theorem settleRange_keeps (a n : Nat) {s : State} (hk : Keeps b0 s) : Keeps b0 (settleRange a n s) := by
  unfold settleRange
  try dsimp only
  repeat' first
    | with_reducible first
      | intro _ | assumption | apply writeBackLine_keeps | apply drainHome_keeps | apply keeps_foldl
      | apply keeps_foldl_snd | apply keeps_ite | simp only [keeps_mk_iff] | split | dsimp only

theorem unpinImage_keeps (p : Nat) (keep : List Nat) {s : State} (hk : Keeps b0 s) : Keeps b0 (unpinImage p keep s).1 := by
  unfold unpinImage
  split
  · exact hk
  · refine keeps_foldl_fst (fun r x hr => ?_) hk
    dsimp only
    split
    · exact hr
    · exact setExt_keeps _ _ hr

theorem pinHere_keeps (p : Nat) (r : State × List Nat) (x : Nat) (hk : Keeps b0 r.1) : Keeps b0 (pinHere p r x).1 := by
  unfold pinHere
  dsimp only
  split
  · exact hk
  · split
    · exact setExt_keeps _ _ hk
    · exact keeps_getD (fun t h => pinInPlace_keeps _ _ h hk) hk

theorem pinFetched_keeps (p : Nat) {s : State} (x : Nat) (hk : Keeps b0 s) : Keeps b0 (pinFetched p s x) := by
  unfold pinFetched
  try dsimp only
  repeat' first
    | with_reducible first
      | intro _ | assumption | apply commitFlash_keeps | apply settleExtent_keeps | apply releaseFrame_keeps
      | apply arrayRead_keeps | apply releaseHeld_keeps | apply tierDrain_keeps | apply setExt_keeps | apply keeps_foldl
      | apply keeps_foldl_snd | refine takeHeldFrame_keeps _ _ (by assumption) ?_ | apply keeps_ite
      | simp only [keeps_mk_iff] | refine keeps_snd (by assumption) ?_ | split | dsimp only

theorem movePins_keeps (p : Nat) (xs : List Nat) {s : State} (hk : Keeps b0 s) : Keeps b0 (movePins p xs s) := by
  unfold movePins
  have h1 : Keeps b0 (xs.foldl (pinHere p) (unpinImage p xs s)).1 :=
    keeps_foldl_fst (fun r x hr => pinHere_keeps p r x hr) (unpinImage_keeps p xs hk)
  exact keeps_foldl (fun s x hs => pinFetched_keeps p x hs) (keeps_foldl (fun s d hs => withdraw_keeps _ _ _ hs) h1)

theorem installSeqs_keeps (p : Nat) (streams : List Nat) {s : State} (hk : Keeps b0 s) : Keeps b0 (installSeqs p streams
    s) := by
  unfold installSeqs
  try dsimp only
  repeat' first
    | with_reducible first
      | intro _ | assumption | apply setSeq_keeps | apply keeps_foldl | apply keeps_foldl_snd | apply keeps_ite
      | simp only [keeps_mk_iff] | split | dsimp only

theorem installImage_keeps (p a len : Nat) {s : State} (hk : Keeps b0 s) : Keeps b0 (installImage p a len s) := by
  unfold installImage
  try dsimp only
  repeat' first
    | with_reducible first
      | intro _ | assumption | apply movePins_keeps | apply tierRetry_keeps | apply installSeqs_keeps
      | apply setPart_keeps | apply keeps_ite | simp only [keeps_mk_iff] | split | dsimp only

theorem cmdSlateInstall_keeps (ch seq : Nat) (w : List Word) {s : State} (hk : Keeps b0 s) : Keeps b0 (cmdSlateInstall ch
    seq w s).2 := by
  unfold cmdSlateInstall
  try dsimp only
  repeat' first
    | with_reducible first
      | intro _ | assumption | apply settleRange_keeps | apply installImage_keeps | apply keeps_ite
      | simp only [keeps_mk_iff] | refine keeps_snd (by assumption) ?_ | split | dsimp only

theorem applyCap_keeps {s : State} (hk : Keeps b0 s) : Keeps b0 (applyCap s) := by
  unfold applyCap
  try dsimp only
  repeat' first
    | with_reducible first
      | intro _ | assumption | apply finishDeferred_keeps | apply keeps_getD | apply keeps_ite
      | simp only [keeps_mk_iff] | refine keeps_snd (by assumption) ?_ | split | dsimp only

theorem capFloorEvent_keeps (unit which : Nat) {s : State} (hk : Keeps b0 s) : Keeps b0 (capFloorEvent unit which s) := by
  unfold capFloorEvent
  try dsimp only
  repeat' first
    | with_reducible first
      | intro _ | assumption | apply raiseEvent_keeps | apply keeps_ite | simp only [keeps_mk_iff] | split | dsimp only
    | exact rfl

theorem throttleEvent_keeps (die : Nat) {s : State} (hk : Keeps b0 s) : Keeps b0 (throttleEvent die s) := by
  unfold throttleEvent
  try dsimp only
  repeat' first
    | with_reducible first
      | intro _ | assumption | apply raiseEvent_keeps | apply keeps_ite | simp only [keeps_mk_iff] | split | dsimp only
    | exact rfl

theorem stepDoms_keeps (m : PowerSample) (b : Nat) (runs : Bool) {s : State} (hk : Keeps b0 s) : Keeps b0 (stepDoms m b
    runs s) := by
  unfold stepDoms
  try dsimp only
  repeat' first
    | with_reducible first
      | intro _ | assumption | apply setDom_keeps | apply capFloorEvent_keeps | apply throttleEvent_keeps
      | apply bump_keeps | apply keeps_foldl | apply keeps_foldl_snd | apply keeps_ite | simp only [keeps_mk_iff]
      | refine keeps_snd (by assumption) ?_ | split | dsimp only

theorem maxInputStop_keeps (m : PowerSample) {s : State} (hk : Keeps b0 s) : Keeps b0 (maxInputStop m s) := by
  unfold maxInputStop
  try dsimp only
  repeat' first
    | with_reducible first
      | intro _ | assumption | apply haltJobs_keeps | apply capFloorEvent_keeps | apply keeps_ite
      | simp only [keeps_mk_iff] | split | dsimp only

theorem coolDown_keeps (b : Nat) {s : State} (hk : Keeps b0 s) : Keeps b0 (coolDown b s) := by
  unfold coolDown
  try dsimp only
  repeat' first
    | with_reducible first
      | intro _ | assumption | apply keeps_ite | simp only [keeps_mk_iff] | refine keeps_snd (by assumption) ?_ | split
      | dsimp only

theorem intervalEffect_keeps (m : PowerSample) {s : State} (hk : Keeps b0 s) : Keeps b0 (intervalEffect m s) := by
  unfold intervalEffect
  try dsimp only
  repeat' first
    | with_reducible first
      | intro _ | assumption | apply applyCap_keeps | apply advance_keeps | apply coolDown_keeps
      | apply maxInputStop_keeps | apply stepDoms_keeps | apply keeps_getD | apply keeps_ite | simp only [keeps_mk_iff]
      | split | dsimp only

theorem pointEffect_keeps (a : Nat) {s : State} (hk : Keeps b0 s) : Keeps b0 (pointEffect a s) := by
  unfold pointEffect
  try dsimp only
  repeat' first
    | with_reducible first
      | intro _ | assumption | apply setDom_keeps | apply keeps_ite | simp only [keeps_mk_iff] | split | dsimp only

theorem throttleDie_keeps {s : State} (die : Nat) (hk : Keeps b0 s) : Keeps b0 (throttleDie s die) := by
  unfold throttleDie
  try dsimp only
  repeat' first
    | with_reducible first
      | intro _ | assumption | apply throttleEvent_keeps | apply setDom_keeps | apply keeps_foldl
      | apply keeps_foldl_snd | apply keeps_ite | simp only [keeps_mk_iff] | split | dsimp only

★ ★ ★

### Work item:
Begin at the top of the listing above and set down each line exactly. Stop after the line that contains "drainHome_keeps | apply keeps_foldl".

### Solution to this task:
theorem settleRange_keeps (a n : Nat) {s : State} (hk : Keeps b0 s) : Keeps b0 (settleRange a n s) := by
  unfold settleRange
  try dsimp only
  repeat' first
    | with_reducible first
      | intro _ | assumption | apply writeBackLine_keeps | apply drainHome_keeps | apply keeps_foldl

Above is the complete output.